There were 1,593 households, out of which 789 (49.5%) had children under the age of 18 living in them, 757 (47.5%) were opposite-sex married couples living together, 310 (19.5%) had a female householder with no husband present, 166 (10.4%) had a male householder with no wife present. There were 167 (10.5%) unmarried opposite-sex partnerships, and 11 (0.7%) same-sex married couples or partnerships. 255 households (16.0%) were made up of individuals, and 104 (6.5%) had someone living alone who was 65 years of age or older. The average household size was 3.55. There were 1,233 families (77.4% of all households); the average family size was 3.93.

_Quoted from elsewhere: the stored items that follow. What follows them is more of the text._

/-- The head begins: it leaves the FIFO, its LS token is replaced, the registers and the trace show it (R71, R165). -/
def Dev.beginItem (d : Dev) (f : Nat) (i : FItem) (g : FrwImg) : Dev :=
  let d := d.stopInserted f
  let x := d.frw f
  let i := match d.lsFor g i with | some l => { i with d := substLs i.d l } | none => i
  let d := d.setFrw f { x with
    fifo := x.fifo.drop 1, wait := .untested, cur := some i, t0 := d.tb.time, bits := d.stepBits i.step, done := false, held := 0
    verdictWait := false }
  let d := d.showItem f i
  let d := if i.d.trcBegin then d.traceItem f trcBegin i [] else d
  let d := if opMmF ≤ i.d.op && i.d.op ≤ opMmBx then
      (match d.physOf (furrowUnit f) with | some p => d.setFld MXA_STATUS MXA_STATUS_TAG i.otag p | none => d)
    else d
  let ph := g.phaseOf i
  let d := if isStamp i.d && i.step != noStep then
      d.setSeal i.step { d.seal i.step with stampBegun := (d.seal i.step).stampBegun + 1 }
    else d
  ((d.beginDdls f i ph).phaseAnchor ph i.step).issue f

/-- Does the furrow's head use the loss scale and await a verdict (R164)? -/
def Dev.awaitsVerdict (d : Dev) (f : Nat) : Bool :=
  match d.frwImg f, (d.frw f).fifo with
  | some g, i :: _ => (d.frw f).cur.isNone && usesLs i.d && (d.lsFor g i).isNone
  | _, _ => false

/-- DESCRIPTOR_BEGIN: the head is tested and begins when its predecessor has completed, its WAIT is satisfied, the verdict
it needs is known, sow-in is over and the gate lets it pass (R43, R55, R75, R164, R307). -/
def Dev.begin_ (d : Dev) (f : Nat) : Dev :=
  let d := d.issue f
  match d.frwImg f, (d.frw f).fifo with
  | some g, i :: _ =>
    if !d.running || d.frwErr f != 0 || (d.frw f).cur.isSome || d.ff f FRW_CTRL FRW_CTRL_HOLD != 0 then d
    else if d.tb.time < d.job.sowEnd then d
    else
      let d := d.testWait f i
      let late := usesLs i.d && (d.lsFor g i).isNone
      let d := d.setFrw f { d.frw f with verdictWait := late }
      if (d.frw f).wait != .satisfied || late then d.showItem f i
      else
        let e := estimate f i.d
        if d.gatePass f e then (d.gateTake f e).beginItem f i g
        else d.gateWait f
  | _, _ => d

/-! ### SIGNAL (R58 to R60) -/

/-- Does commands' flow wait for a route epoch (R283)? -/
def Dev.quiesced (d : Dev) : Bool := d.bit HUB_EPOCH HUB_EPOCH_QUIESCED

/-- Is a SIGNAL's target another device? -/
def Dev.sigRemote (d : Dev) (w : Nat) : Bool := sigKind w != 0 && sigDevice w != 0xFFFF && sigDevice w != d.devId

/-- Stop a furrow whose descriptor has completed: its SIGNAL was refused (R60). -/
def Dev.failSignal (d : Dev) (f tag step : Nat) : Dev := d.failCur f feSignal tag step feSignal

/-- Perform a SIGNAL with the value it adds (R58); a remote one leaves as a command, or is refused at the origin when no
route or no UP port takes it (R282). -/
def Dev.signal (d : Dev) (f tag step w v : Nat) : Dev :=
  if sigKind w = 0 then d
  else if d.sigRemote w then
    let (d, xid) := d.newXid
    let c : Cmd := { Cmd.zero with
      op := if sigKind w = 1 then 4 else 5, src := d.devId, dst := sigDevice w, addr := sigIndex w, bytes := v, tag := tag
      jobId := d.jobId, xid := xid }
    match d.egress (sigDevice w) d.devId (sigIndex w) with
    | .up p => { d.sendBy p c [] with xacts := d.xacts ++ [⟨xid, .signal f step, sigDevice w, p, c⟩] }
    | .down p => (d.elogHdl p (sigIndex w) 0x60 tag step).failSignal f tag step
    | .noRoute => (d.elogHdl (6 * routeDie (d.routeEntry (sigDevice w))) (sigIndex w) 0x63 tag step).failSignal f tag step
  else if sigKind w = 1 then d.setFlag (sigIndex w)
  else d.addCtr (sigIndex w) v

/-! ### Completion (R59, R313) -/

/-- Every furrow of the sheaf has completed its epilogue. -/
def Dev.allFinished (d : Dev) (s : Sheaf) : Bool := s.frws.all fun g => d.frwFinished g.f

/-- The job ends with its last epilogue (R25, R313): ramp-down begins and an END token goes to the tally. -/
def Dev.jobEnd (d : Dev) : Dev :=
  match d.sheaf with
  | some s =>
    if d.running && d.allFinished s then
      let d := ((d.setFld ADM_STATUS ADM_STATUS_RUNNING 0).setFld ADM_STATUS ADM_STATUS_ADMITTED 0).markKept.clearMarks
      let d := { d with
        sheaf := none, job := { d.job with ivals := [] }, mgmt := { d.mgmt with meas5 := [] }
        gov := { d.gov with ramp := true, active := false } }
      let d := (d.setFld PWR_STATUS PWR_STATUS_RAMP_DOWN 1).setFld PWR_STATUS PWR_STATUS_SOWING 0
      d.tlySend s.jobId 2
    else d
  | none => d

/-- When a harrow furrow's epilogue completes, each contribution carried into a step that does not follow is dropped
(R208). -/
def Dev.dropCarried (d : Dev) (f : Nat) : Dev :=
  if furrowType f = 6 && d.frwFinished f then
    let s := furrowUnit f
    let n := (((d.hrw s).hdrs.filter fun h => decide (d.lastStep < h.k)).map fun h => h.carRec.length).foldl (· + ·) 0
    d.stick HRW_DROPPED HRW_DROPPED_COUNT n s
  else d

/-- A completed descriptor of a step counts towards its seal: STAMP operations (R211) and UPDs (R214). -/
def Dev.sealCount (d : Dev) (i : FItem) : Dev :=
  if isStamp i.d then d.stampEnd i.step else if i.d.op = opUpd then d.updDone i.step else d

/-- The descriptor in progress completes: trace, interrupt, deadlines; its SIGNAL has been performed. A RET leaves its routine: the furrow
is again where the CALL stands (R67). -/
def Dev.finishItem (d : Dev) (f : Nat) (i : FItem) (g : FrwImg) : Dev :=
  let x := d.frw f
  let d := d.setFrw f { x with cur := none, done := false, held := 0 }
  let shows (d : Dev) (i : FItem) : Dev :=
    let d := if i.d.trcEnd then d.traceItem f trcEnd i [] else d
    if i.d.irq && d.ff f FRW_CTRL FRW_CTRL_IRQ_EN != 0 then d.irq irqFurrow else d
  let ph := g.phaseOf i
  -- a RET that closes the outermost CALL completes that CALL
  let outer := (i.depth == 0 && i.d.op != opCall) || (i.depth == 1 && i.d.op == opRet)
  let d := if i.d.op = opCall then d else shows d i
  let d := if i.d.op = opRet then
      (shows d { i with d := i.call, rtn := i.crtn, pos := i.cpos }).setFr f FRW_CUR_POS (i.crtn % 2 ^ 16 + (i.cpos % 2 ^ 16) <<< 16)
    else d
  let d := if outer then d.endDdls f i.otag ph i.step else d
  let d := if outer && g.lastOf x.bodies i.n then d.phaseEnd ph i.step else d
  (((d.sealCount i).dropCarried f).issue f).jobEnd

/-- Are the conditions of completion met: the operation performed, no response awaited, a timed pause over, no command
waiting for a route epoch? -/
def Dev.canFinish (d : Dev) (f : Nat) (i : FItem) : Bool :=
  let x := d.frw f
  x.done && x.held == 0 && d.frwErr f == 0 && !(d.quiesced && d.sigRemote i.d.sig.toNat)

/-- Does the operation perform its SIGNAL in its own step (SIGNAL, RET), or leave it to its RET (CALL)? -/
def ownSignal (op : Nat) : Bool := op == opSignal || op == opRet || op == opCall

/-- The current descriptor completes, performing its SIGNAL first (R59). -/
def Dev.complete (d : Dev) (f : Nat) : Dev :=
  match (d.frw f).cur, d.frwImg f with
  | some i, some g =>
    if d.canFinish f i then
      let d := if ownSignal i.d.op then d else d.signal f i.otag i.step i.d.sig.toNat (sigValue i.d.sig.toNat)
      if d.frwErr f != 0 then d else d.finishItem f i g
    else d
  | _, _ => d

/-- Perform the operation of the descriptor in progress when it is the one the command names and has not been performed. -/
def Dev.perform (d : Dev) (f op : Nat) (k : FItem → Dev → Dev) : Dev :=
  let x := d.frw f
  match x.cur with
  | some i => if i.d.op = op && !x.done && d.frwErr f == 0 then k i d else d
  | none => d

/-- Mark the operation of the descriptor in progress as performed; it goes on once the sharers of what it wrote have answered (R263). -/
def Dev.opDone (d : Dev) (f : Nat) : Dev :=
  match d.awaits (.furrow f) with
  | some d => d.setFrw f { d.frw f with done := true, held := (d.frw f).held + 1 }
  | none => d.setFrw f { d.frw f with done := true }

end Sys2Proof.Machine
end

The population was spread out, with 1,755 people (30.9%) under the age of 18, 646 people (11.4%) aged 18 to 24, 1,545 people (27.2%) aged 25 to 44, 1,275 people (22.4%) aged 45 to 64, and 461 people (8.1%) who were 65 years of age or older. The median age was 30.2 years. For every 100 females, there were 103.4 males. For every 100 females age 18 and over, there were 101.5 males.

There were 1,773 housing units at an average density of 872.5 /sqmi, of which 792 (49.7%) were owner-occupied, and 801 (50.3%) were occupied by renters. The homeowner vacancy rate was 3.5%; the rental vacancy rate was 7.0%. 2,682 people (47.2% of the population) lived in owner-occupied housing units and 2,969 people (52.3%) lived in rental housing units.
==Government==
In the California State Legislature, West Modesto is in , and .

In the United States House of Representatives, West Modesto is in California's 13th congressional district, represented by Democrat Adam Gray as of January 2025.